Aryavansh Tyagi

Personal information
- Nationality: Indian
- Born: 14 March 2004 (age 22) Meerut, Uttar Pradesh, India

Sport
- Country: India
- Sport: Sport shooter
- Event: Trap Shooting
- Coached by: Mansher Singh)

Medal record
Men's shooting
Representing India
Asian Championship
| Gold medal – first place | 2023 Korea | Team Trap |
Junior World Cup
| Silver medal – second place | 2022 Suhl | Team Trap |
World Championships
| Gold medal – first place | 2022 Osijek | Team Trap |
World Championships
| Silver medal – second place | 2023 Korea | Team Trap |

= Aryavansh Tyagi =

Indian sport shooter

Aryavansh Tyagi (born 14 March 2004) is an Indian Sports Shooter. He won the Team Gold Medal at the ISSF Shotgun World Championship 2022 in Osijek, Croatia. He won a Gold Medal at the championship in 2022 and a team Silver medal at the World Cup in Suhl, Germany 2022.

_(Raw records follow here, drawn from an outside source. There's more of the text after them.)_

/-- R222 to R224, R34, R36, R200: the audio gate follows `ST`, the display port is the buffer in row-major
order, `run_state` and the `err_*` ports show `RS` and `ERR`, `load_ok` shows whether a Load was refused, and
a Frame changes nothing. The ports and their codes are the spec's choices D1, D22 (log 19). -/
def Obligations.PortsShowTheState : Prop :=
  ∀ s : State,
    (s.audioOn = true ↔ 0 < s.st.toNat) ∧
    (∀ (r : Fin 32) (c : Fin 64), s.fbPort.getLsbD (r.val * 64 + c.val) = Display.pixel s.fb r c) ∧
    (s.rs = .running → s.runStatePort = 0) ∧ (s.rs = .waitingForKey → s.runStatePort = 1) ∧
    (s.rs = .halted → s.runStatePort = 2) ∧
    (s.err.kind = .none → s.errKindPort = 0) ∧ (s.err.kind = .unknownOpcode → s.errKindPort = 1) ∧
    (s.err.kind = .stackOverflow → s.errKindPort = 2) ∧
    (s.err.kind = .stackUnderflow → s.errKindPort = 3) ∧
    (s.err.kind = .outOfBounds → s.errKindPort = 4) ∧
    s.errPcPort = s.err.pc ∧ s.errWordPort = s.err.word ∧ s.errAddrPort = s.err.addr ∧
    s.loadOkPort = s.loadOk ∧
    (∀ rest, s.pending = .frame :: rest → step s = .next { s with pending := rest })

/-! ## Invariants and whole-machine rules -/

/-- R50, R66: the state after Reset has the invariant, for every setting of the straps and every legal
`FONT_BASE`. -/
def Obligations.ResetStateHasInvariant : Prop :=
  State.reset.Inv ∧ ∀ q fontBase, fontBase + 80 ≤ 0x200 → (State.resetWith q fontBase).Inv

/-- R28, R29, R35, R36, R60, R120: every step keeps the invariant: memory canonical, `PC` at most 0x10FE,
return addresses at most 0x1000, Halted exactly with an error recorded (the canonical form is the model's
own, log 11). -/
def Obligations.StepKeepsInvariant : Prop :=
  ∀ s t : State, s.Inv → step s = .next t → t.Inv

/-- R35: the transitions of `RS` are exactly these (the edge that ends the wait is the spec's choice D24). -/
def Obligations.RunStateTransitions : Prop :=
  ∀ (s s' t : State) (e : Event), nextEvent s = (e, s') → step s = .next t →
    t.rs = s.rs ∨
    (s.rs = .running ∧ t.rs = .waitingForKey ∧ (∃ k b, e = .pass k b) ∧ ∃ x, DecodesAtPc s' (.ldVxK x)) ∨
    (s.rs = .waitingForKey ∧ t.rs = .running ∧ (∃ k b, e = .pass k b ∧ k &&& ~~~s.prevKeys ≠ 0)) ∨
    (s.rs = .running ∧ t.rs = .halted ∧ (∃ k b, e = .pass k b) ∧ t.err.kind ≠ .none) ∨
    (t.rs = .running ∧ ∃ q, e = .reset q)

/-- R48, R209: in Halted no Pass and no Tick is taken, a Frame and nothing else leaves the state as it is,
and only a Reset leaves Halted (the stop is the model's form of 'not enabled', log 5). -/
def Obligations.HaltedIsLeftByResetOnly : Prop :=
  ∀ (s s' : State) (e : Event), s.Inv → s.rs = .halted → nextEvent s = (e, s') →
    ((∃ k b, e = .pass k b) ∨ e = .tick → step s = .fault .halted) ∧
    (∀ t, step s = .next t → t.rs ≠ .halted → ∃ q, e = .reset q) ∧
    (e = .frame → step s = .next s')

/-- Every instruction answers a next state, in every state (R200: the four errors are next states too). -/
def Obligations.ExecAlwaysAnswersNext : Prop :=
  ∀ (i : Instr) (s : State), ∃ t, exec i s = .next t

/-- R200, R208: an instruction takes its one execution fault exactly when the table says so, and then
changes nothing but `RS` and `ERR` (R207); otherwise it does not halt the core. The record and the absence
of partial effects are the spec's choices D20 to D22 (logs 18, 19). -/
def Obligations.ExecutionFaultsExactly : Prop :=
  ∀ (i : Instr) (s : State),
    (∀ k a, executionFault i s = some (k, a) →
      exec i s = .next { s with
        rs := .halted
        err := { kind := k, pc := s.pc - 2, word := encode i, addr := BitVec.ofNat 17 a } }) ∧
    (∀ t, executionFault i s = none → exec i s = .next t → t.err = s.err ∧ (s.rs ≠ .halted → t.rs ≠ .halted))

/-- R21: an instruction leaves every register alone that the table does not list for it (that no other
instruction writes VF is the spec's choice D12, log 13). -/
def Obligations.OnlyListedRegistersChange : Prop :=
  ∀ (i : Instr) (s t : State), exec i s = .next t → SameRegsBut (fun r => writesReg s.quirks i r = true) s t

/-- R23, R24: an instruction that writes VF as a flag, and does not fault, leaves 0 or 1 in it, also when VF is the
destination (D11, log 12). -/
def Obligations.FlagWritesAreZeroOrOne : Prop :=
  ∀ (i : Instr) (s t : State), writesFlag s.quirks i = true → executionFault i s = none →
    exec i s = .next t → t.reg vf = 0 ∨ t.reg vf = 1

/-- R25: `I` is written by ANNN, FX1E, FX29 and, with `Q_MEMINC` on, FX55 and FX65, and by nothing else. -/
def Obligations.OnlyIndexInstructionsWriteIndex : Prop :=
  ∀ (i : Instr) (s t : State), exec i s = .next t → writesIndex s.quirks i = false → t.i = s.i

/-- R29, R32, R33, R40, R43: only 2NNN and 00EE touch the stack, only FX15 and FX18 write a timer, only 00E0
and DXYN write the display, only FX0A writes the key-wait bookkeeping. -/
def Obligations.EachDeviceHasItsInstructions : Prop :=
  ∀ (i : Instr) (s t : State), exec i s = .next t →
    ((∀ nnn, i ≠ .call nnn) → i ≠ .ret → t.stack = s.stack ∧ t.sp = s.sp) ∧
    ((∀ x, i ≠ .ldDTVx x) → t.dt = s.dt) ∧ ((∀ x, i ≠ .ldSTVx x) → t.st = s.st) ∧
    (i ≠ .cls → (∀ x y n, i ≠ .drw x y n) → t.fb = s.fb) ∧
    ((∀ x, i ≠ .ldVxK x) → t.waitX = s.waitX ∧ t.prevKeys = s.prevKeys)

== Early life and education ==
He was born on 14 March 2004 in Meerut, in the Indian state of Uttar Pradesh.

== Career ==
He won the Gold medal with his team (Croatia) at ISSF World Championship 2022 in Croatia World Championship. He won the Silver Medal With his Team (Suhl Germany) in the World Cup.

In 2025, Aryavansh won the gold medal at the 68th National Shooting Championship held at the Dr. Karni Singh Shooting Range in Delhi and he also claimed the title of Junior National Champion in the same event.